Use the files `cheaters.txt` and `kills.txt` to count how many players observed an active cheater on at least one occasion and then started cheating. Cheating players can be recognized because they exhibit abnormal killing patterns. We will assume that player A realizes that player B cheats if:

1. Player B has started cheating but player A is not cheating.
2. Player B kills at least 3 other players before player A gets killed in the game.
3. At some point afterwards, player A starts cheating.

Output the count in the data.

Then, use the 20 randomizations from Part 2 to estimate the expected count of observers of cheating who start cheating. Output the mean and the 95% confidence interval for the expected count in these randomized worlds.

### Preparing data

In [22]:
# Reset match library to use original match events
# and not the shuffled match events.

for key, value in match_library.items():
    match_library[key][1] = sorted(match_events[key], key=itemgetter(2))
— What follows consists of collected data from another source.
-- ==== Sys2Proof/Machine/Crypto.lean ====
section
/-! DEFINITION. The cryptography that R55, R79 to R82 name: SHA-384, HMAC-SHA-384, and ECDSA over brainpoolP384r1, from
their public standards (FIPS 180-4, FIPS 198-1, FIPS 186-4 and RFC 5639; PRESUMED, assumption 9). -/

namespace Sys2Proof.Machine

/-! ### SHA-384 -/

/-- Constants 0 to 19: the first 64 bits of the fractional parts of the cube roots of the first eighty primes. -/
def shaK0 : List Word :=
  [0x428A2F98D728AE22, 0x7137449123EF65CD, 0xB5C0FBCFEC4D3B2F, 0xE9B5DBA58189DBBC, 0x3956C25BF348B538,
   0x59F111F1B605D019, 0x923F82A4AF194F9B, 0xAB1C5ED5DA6D8118, 0xD807AA98A3030242, 0x12835B0145706FBE,
   0x243185BE4EE4B28C, 0x550C7DC3D5FFB4E2, 0x72BE5D74F27B896F, 0x80DEB1FE3B1696B1, 0x9BDC06A725C71235,
   0xC19BF174CF692694, 0xE49B69C19EF14AD2, 0xEFBE4786384F25E3, 0x0FC19DC68B8CD5B5, 0x240CA1CC77AC9C65]
/-- Constants 20 to 39. -/
def shaK1 : List Word :=
  [0x2DE92C6F592B0275, 0x4A7484AA6EA6E483, 0x5CB0A9DCBD41FBD4, 0x76F988DA831153B5, 0x983E5152EE66DFAB,
   0xA831C66D2DB43210, 0xB00327C898FB213F, 0xBF597FC7BEEF0EE4, 0xC6E00BF33DA88FC2, 0xD5A79147930AA725,
   0x06CA6351E003826F, 0x142929670A0E6E70, 0x27B70A8546D22FFC, 0x2E1B21385C26C926, 0x4D2C6DFC5AC42AED,
   0x53380D139D95B3DF, 0x650A73548BAF63DE, 0x766A0ABB3C77B2A8, 0x81C2C92E47EDAEE6, 0x92722C851482353B]
/-- Constants 40 to 59. -/
def shaK2 : List Word :=
  [0xA2BFE8A14CF10364, 0xA81A664BBC423001, 0xC24B8B70D0F89791, 0xC76C51A30654BE30, 0xD192E819D6EF5218,
   0xD69906245565A910, 0xF40E35855771202A, 0x106AA07032BBD1B8, 0x19A4C116B8D2D0C8, 0x1E376C085141AB53,
   0x2748774CDF8EEB99, 0x34B0BCB5E19B48A8, 0x391C0CB3C5C95A63, 0x4ED8AA4AE3418ACB, 0x5B9CCA4F7763E373,
   0x682E6FF3D6B2B8A3, 0x748F82EE5DEFB2FC, 0x78A5636F43172F60, 0x84C87814A1F0AB72, 0x8CC702081A6439EC]
/-- Constants 60 to 79. -/
def shaK3 : List Word :=
  [0x90BEFFFA23631E28, 0xA4506CEBDE82BDE9, 0xBEF9A3F7B2C67915, 0xC67178F2E372532B, 0xCA273ECEEA26619C,
   0xD186B8C721C0C207, 0xEADA7DD6CDE0EB1E, 0xF57D4F7FEE6ED178, 0x06F067AA72176FBA, 0x0A637DC5A2C898A6,
   0x113F9804BEF90DAE, 0x1B710B35131C471B, 0x28DB77F523047D84, 0x32CAAB7B40C72493, 0x3C9EBE0A15C9BEBC,
   0x431D67C49C100D4C, 0x4CC5D4BECB3E42B6, 0x597F299CFC657E2A, 0x5FCB6FAB3AD6FAEC, 0x6C44198C4A475817]

/-- The first 64 bits of the fractional parts of the square roots of the ninth to the sixteenth prime. -/
def shaInit : List Word :=
  [0xCBBB9D5DC1059ED8, 0x629A292A367CD507, 0x9159015A3070DD17, 0x152FECD8F70E5939,
   0x67332667FFC00B31, 0x8EB44A8768581511, 0xDB0C2E0D64F98FA7, 0x47B5481DBEFA4FA4]

/-- One round, from the eight working words and the sixteen words of the schedule that come next. -/
def shaRound (k : Word) : List Word × List Word → List Word × List Word
  | ([a, b, c, d, e, f, g, h], w) =>
    let x (i : Nat) : Word := w.getD i 0
    let t1 := h + (e.rotateRight 14 ^^^ e.rotateRight 18 ^^^ e.rotateRight 41) + ((e &&& f) ^^^ (~~~e &&& g)) + k + x 0
    let t2 := (a.rotateRight 28 ^^^ a.rotateRight 34 ^^^ a.rotateRight 39) + ((a &&& b) ^^^ (a &&& c) ^^^ (b &&& c))
    let s0 := (x 1).rotateRight 1 ^^^ (x 1).rotateRight 8 ^^^ (x 1 >>> 7)
    let s1 := (x 14).rotateRight 19 ^^^ (x 14).rotateRight 61 ^^^ (x 14 >>> 6)
    ([t1 + t2, a, b, c, d + t1, e, f, g], w.drop 1 ++ [x 0 + s0 + x 9 + s1])
  | s => s

/-- A number from bytes, the most significant first. -/
def beNat (bs : List Byte) : Nat := bs.foldl (fun n b => n * 256 + b.toNat) 0

/-- The chaining value after a block of 128 bytes. -/
def shaBlock (h : List Word) (block : List Byte) : List Word :=
  let w := (List.range 16).map fun i => BitVec.ofNat 64 (beNat ((block.drop (8 * i)).take 8))
  let r := (shaK0 ++ shaK1 ++ shaK2 ++ shaK3).foldl (fun s k => shaRound k s) (h, w)
  (h.zip r.1).map fun x => x.1 + x.2

/-- The chaining value after so many blocks. -/
def shaBlocks : Nat → List Byte → List Word → List Word
  | 0, _, h => h
  | n + 1, bs, h => shaBlocks n (bs.drop 128) (shaBlock h (bs.take 128))

/-- The padded message: a 1 bit, zeros, and the length in bits in the last sixteen bytes. -/
def shaPad (bs : List Byte) : List Byte :=
  bs ++ 0x80 :: List.replicate ((239 - bs.length % 128) % 128) 0 ++
    (List.range 16).map fun i => BitVec.ofNat 8 (8 * bs.length / 2 ^ (8 * (15 - i)))

/-- SHA-384. -/
def sha384 (bs : List Byte) : BitVec 384 :=
  let h := shaBlocks ((bs.length + 17 + 127) / 128) (shaPad bs) shaInit
  BitVec.ofNat 384 ((h.take 6).foldl (fun n w => n * 2 ^ 64 + w.toNat) 0)

/-- A number in so many bytes, the most significant first. -/
def beBytes (n v : Nat) : List Byte := (List.range n).map fun i => BitVec.ofNat 8 (v / 2 ^ (8 * (n - 1 - i)))
/-- A hash in its 48 bytes. -/
def hashBytes (h : BitVec 384) : List Byte := beBytes 48 h.toNat

/-- HMAC-SHA-384 (R79, R80). -/
def hmac384 (key msg : List Byte) : BitVec 384 :=
  let k := if 128 < key.length then hashBytes (sha384 key) else key
  let k := k ++ List.replicate (128 - k.length) 0
  sha384 (k.map (· ^^^ 0x5C) ++ hashBytes (sha384 (k.map (· ^^^ 0x36) ++ msg)))

/-! ### The curve brainpoolP384r1 -/

/-- The field's prime. -/
def curveP : Nat := 0x8CB91E82A3386D280F5D6F7E50E641DF152F7109ED5456B412B1DA197FB71123ACD3A729901D1A71874700133107EC53
/-- The first coefficient of y^2 = x^3 + a x + b. -/
def curveA : Nat := 0x7BC382C63D8C150C3C72080ACE05AFA0C2BEA28E4FB22787139165EFBA91F90F8AA5814A503AD4EB04A8C7DD22CE2826
/-- The second coefficient. -/
def curveB : Nat := 0x04A8C7DD22CE28268B39B55416F0447C2FB77DE107DCD2A62E880EA53EEB62D57CB4390295DBC9943AB78696FA504C11
/-- The base point's x. -/
def curveGx : Nat := 0x1D1C64F068CF45FFA2A63A81B7C13F6B8847A3E77EF14FE3DB7FCAFE0CBD10E8E826E03436D646AAEF87B2E247D4AF1E
/-- Its y. -/
def curveGy : Nat := 0x8ABE1D7520F9C2A45CB1EB8E95CFD55262B70B29FEEC5864E19C054FF99129280E4646217791811142820341263C5315
/-- The base point's order. -/
def curveN : Nat := 0x8CB91E82A3386D280F5D6F7E50E641DF152F7109ED5456B31F166E6CAC0425A7CF3AB6AF6B7FC3103B883202E9046565

/-- A point as X / Z^2 and Y / Z^3 in the field; Z = 0 is the point at infinity. -/
structure CurvePt where
  x : Nat
  y : Nat
  z : Nat
deriving DecidableEq, Repr

/-- A difference in the field. -/
def fieldSub (a b : Nat) : Nat := (a + (curveP - b % curveP)) % curveP

/-- Twice a point. -/
def curveDouble (q : CurvePt) : CurvePt :=
  let yy := q.y * q.y % curveP
  let s := 4 * q.x * yy % curveP
  let zz := q.z * q.z % curveP
  let m := (3 * q.x * q.x + curveA * (zz * zz % curveP)) % curveP
  let x := fieldSub (m * m) (2 * s)
  ⟨x, fieldSub (m * fieldSub s x) (8 * yy * yy), 2 * q.y * q.z % curveP⟩

/-- The sum of two points. -/
def curveAdd (a b : CurvePt) : CurvePt :=
  if a.z = 0 then b
  else if b.z = 0 then a
  else
    let za := a.z * a.z % curveP
    let zb := b.z * b.z % curveP
    let u := a.x * zb % curveP
    let v := a.y * zb * b.z % curveP
    let h := fieldSub (b.x * za) u
    let r := fieldSub (b.y * za * a.z) v
    if h = 0 then if r = 0 then curveDouble a else ⟨1, 1, 0⟩
    else
      let hh := h * h % curveP
      let hhh := hh * h % curveP
      let uh := u * hh % curveP
      let x := fieldSub (r * r) (hhh + 2 * uh)
      ⟨x, fieldSub (r * fieldSub uh x) (v * hhh), h * a.z * b.z % curveP⟩

/-- k G + l Q, from the most significant of n bits down. -/
def curveMul (k l : Nat) (q : CurvePt) : Nat → CurvePt
  | 0 => ⟨1, 1, 0⟩
  | n + 1 =>
    -- the bits above are taken first: k / 2 and l / 2 in the recursion
    let r := curveDouble (curveMul (k / 2) (l / 2) q n)
    let r := if k % 2 = 1 then curveAdd r ⟨curveGx, curveGy, 1⟩ else r
    if l % 2 = 1 then curveAdd r q else r

/-- A power modulo m of an exponent of n bits. -/
def powMod (a e m : Nat) : Nat → Nat
  | 0 => 1
  | n + 1 =>
    let r := powMod a (e / 2) m n
    let r := r * r % m
    if e % 2 = 1 then r * a % m else r

/-- Whether a signature, r then s of 48 bytes each, verifies for a SHA-384 hash under a public point, x then y of 48 bytes each,
all big-endian (R55, R80, R82): ECDSA over brainpoolP384r1. -/
def hashSignedOk (point : List Byte) (hash : BitVec 384) (sig : List Byte) : Bool :=
  let qx := beNat (point.take 48)
  let qy := beNat (point.drop 48)
  let r := beNat (sig.take 48)
  let s := beNat (sig.drop 48)
  let w := powMod s (curveN - 2) curveN 384
  let t := curveMul (hash.toNat * w % curveN) (r * w % curveN) ⟨qx, qy, 1⟩ 384
  let zz := t.z * t.z % curveP
  point.length == 96 && sig.length == 96 && 0 < r && r < curveN && 0 < s && s < curveN && qx < curveP && qy < curveP &&
    qy * qy % curveP == (qx * qx * qx + curveA * qx + curveB) % curveP && t.z != 0 &&
    -- the sum's x modulo the order is r
    (t.x == r * zz % curveP || (r + curveN < curveP && t.x == (r + curveN) * zz % curveP))

/-- The same for bytes (R55, R82). -/
def signatureOk (point msg sig : List Byte) : Bool := hashSignedOk point (sha384 msg) sig

/-- The coordinates of a point. -/
def CurvePt.affine (q : CurvePt) : Nat × Nat :=
  let i := powMod q.z (curveP - 2) curveP 384
  (q.x * (i * i % curveP) % curveP, q.y * (i * i % curveP * i % curveP) % curveP)

/-- The public point of a private key, x then y. -/
def publicPoint (d : Nat) : List Byte :=
  let q := (curveMul (d % curveN) 0 ⟨1, 1, 0⟩ 384).affine
  beBytes 48 q.1 ++ beBytes 48 q.2

/-- A signature under a private key, r then s: ECDSA over brainpoolP384r1 with SHA-384 (R81). -/
def signWith (d : Nat) (msg : List Byte) : List Byte :=
  let k := Config.signNonce d msg % curveN
  let r := (curveMul k 0 ⟨1, 1, 0⟩ 384).affine.1 % curveN
  let s := powMod k (curveN - 2) curveN 384 * ((sha384 msg).toNat + r * d) % curveN
  beBytes 48 r ++ beBytes 48 s

end Sys2Proof.Machine
end

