-- ==== Sys2Proof/Machine/Recover.lean ====
section
/-! DEFINITION. What the management controller does with a halted context, checkpoints and recovery, failed routers and
ports, the all-asleep detector and debug access (R97, R424, R447 to R450, R456, R461, R477 to R486). -/

namespace Sys2Proof.Machine

/-! ### Actions on a halted context (R449, R450, R477) -/

/-- A halted context that stands in its tiles goes on; one that is swapped out takes a resume record first (R449, R459,
R461). -/
def State.resumePart (s : State) (p : Nat) : State :=
  let pt := s.part p
  if pt.st != .halted then s
  else if pt.out then ((s.updPart p fun q => { q with st := .swapped, out := false, haltAt := 0 }).resumeRec p).kick
  else s.goOn p

/-- Resume (R449, R477). -/
def execResume (part : Nat) (s : State) : Out := ok (s.resumePart part)

/-- End a region: it and its descendants end as FAULTED with the halt's cause, and the rest is resumed (R477). -/
def execEndRegion (region : Nat) (s : State) : Out :=
  let g := s.region region
  let pt := s.part g.part
  if pt.st != .halted || !g.alive then ok s
  else if g.parent == 0 then ok (s.endPart g.part pt.code true)
  else ok ((s.endFamily region pt.code true).resumePart g.part)

/-- End the partition (R477). -/
def execEndPartition (part : Nat) (s : State) : Out :=
  let pt := s.part part
  if pt.st != .halted then ok s else ok (s.endPart part pt.code true)

/-- Debug access: with dbg, the management controller reads, or changes, a register of a halted strand (R82, R450). -/
def execDebugAccess (l : Loc) (op : DebugOp) (s : State) : Out :=
  if s.dv.cfg.dbg && (s.part l.part).st == .halted then
    match op with
    | .readS _ => ok s
    | .write w => ok (s.updCtx l fun c => c.put w)
  else ok s

/-- The detector raises ALL_ASLEEP (R456). -/
def execAllAsleep (part : Nat) (s : State) : Out :=
  if (s.part part).st == .active then ok (s.trapPart part (s.partStop part 7 cAllAsleep 0xFFF)) else ok s

/-! ### Checkpoints (R481, R483, R485) -/

/-- A word of a directory. -/
def State.dirWord (s : State) (d off : Nat) : Nat := s.mem.nat (d + off) 8
/-- Whether no line of a range is poisoned and all of it is vault or HBM memory. -/
def State.readable (s : State) (a n : Nat) : Bool :=
  isHome a && spaceOf a == spaceOf (a + n - 1) && !s.poison.any fun p => a / 128 ≤ p && p ≤ (a + n - 1) / 128

/-- The 32 words of a slot as the directory holds them (R481). -/
def State.slotWords (s : State) (a : Nat) : List Nat := (List.range 32).map fun i => s.dirWord a (8 * i)
/-- A word of a slot, by its offset. -/
def ckptWord (w : List Nat) (off : Nat) : Nat := w.getD (off / 8) 0
/-- The slot that holds a generation; without one, that of the highest generation that is not 0 (R483). -/
def pickSlot (gen : Option Nat) (a b : List Nat) : Option (List Nat) :=
  let (x, y) := (ckptWord a 0, ckptWord b 0)
  match gen with
  | some n => if n = 0 then none else if x = n then some a else if y = n then some b else none
  | none => if x = 0 ∧ y = 0 then none else if y < x then some a else some b

/-- Ranges of a slot, with where each lies in its copy: address, length, offset (R481). -/
def slotRanges (w : List Nat) : List (Nat × Nat × Nat) :=
  ((List.range (min 12 (ckptWord w 8 % 16))).foldl (fun (acc : List (Nat × Nat × Nat) × Nat) j =>
    let a := ckptWord w (0x38 + 16 * j) % 2 ^ 48
    let n := ckptWord w (0x40 + 16 * j)
    (acc.1 ++ [(a, n, acc.2)], acc.2 + n)) ([], 0)).1
/-- Whether a slot's local copy can be read (R483). -/
def State.localGood (s : State) (w : List Nat) : Bool :=
  s.readable (ckptWord w 0x18 % 2 ^ 48) (max 1 ((slotRanges w).foldl (fun n r => n + r.2.1) 0))

/-- Bytes that a device holds at a physical address: this one's own, or another's, which are not this device's (assumption
12). -/
def State.deviceRead (s : State) (dev pa n : Nat) : State × List Byte :=
  if dev == s.dv.cfg.devno then (s, s.devBytes pa n)
  else ({ s with fresh := s.fresh + 1 }, (List.range n).map fun i => Config.outsideByte (2 ^ 60 + dev * 2 ^ 48 + pa + i) s.fresh)
/-- The device and the address of a replica, as word 0x20 or 0x28 of a slot gives them (R481). -/
def repDev (r : Nat) : Nat := r / 2 ^ 48 % 4096
def repPa (r : Nat) : Nat := r % 2 ^ 48
/-- A slot as a replica holds it (R483); none where this device holds it and it cannot be read. -/
def State.replica (s : State) (r : Nat) : State × Option (List Nat) :=
  let x := s.deviceRead (repDev r) (repPa r) 256
  let w := (List.range 32).map fun i => leNat ((x.2.drop (8 * i)).take 8)
  (x.1, if repDev r == s.dv.cfg.devno && !s.readable (repPa r) 256 then none else some w)

/-- The slot that a restore takes, and the replica that gives its ranges, where the local copy does not: a slot of the
directory with its local copy; where either cannot be read, the replica of the higher generation (R483, R485). Where the
directory cannot be read the controller finds the replicas by what software wrote there (DESIGN CHOICE, assumption 76). -/
def State.ckptFind (s : State) (d : Nat) (gen : Option Nat) : State × Option (List Nat × Option Nat) :=
  match pickSlot gen (s.slotWords d) (s.slotWords (d + 256)) with
  | none => (s, none)
  | some w =>
    if s.readable d 512 && s.localGood w then (s, some (w, none))
    else
      let (p0, p1) := (ckptWord w 0x20, ckptWord w 0x28)
      let r0 := s.replica p0
      let r1 := r0.1.replica p1
      let has (w : List Nat) : Bool := match gen with
        | some n => ckptWord w 0 == n
        | none => ckptWord w 0 != 0
      (r1.1, match r0.2.filter has, r1.2.filter has with
        | some a, some b => if ckptWord b 0 ≤ ckptWord a 0 then some (a, some p0) else some (b, some p1)
        | some a, none => some (a, some p0)
        | none, some b => some (b, some p1)
        | none, none => none)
### Determining actual number of observers in teams in *original* data

In [23]:
# Find observers list and keep the match date
all_observers = find_killed_observers(match_library)

In [24]:
# Determine which observers began cheating after
observers_actual = count_active_victims(all_observers, cheaters_dic)

### Determining expected  number of observers in teams in *randomised* data

In [25]:
# Twenty randomisations
observers_expected = []

for i in range(20):

    # Shuffling events data and resetting victims list
    match_library_shfl = indexing_shuffle(match_library, match_events_shfl, swap_players)
    match_library_shfl = reset_cheaters_observers(match_library_shfl, cheaters_dic)

    # Determine which observers begin cheating after being killed
    all_observers_shfl = find_killed_observers(match_library_shfl)
    num_observers = count_active_victims(all_observers_shfl, cheaters_dic)

    # Find expected count and add to tracking count list
    observers_expected.append(num_observers)

    # Reshuffle data before next iteration
    swap_players = shuffle_swap(swap_players)

### Output

In [26]:
print_actual_expected(observers_actual, observers_expected)

Actual:  213
Expected:  47.2
95% Confidence Interval (rounded):  (43.72, 50.68)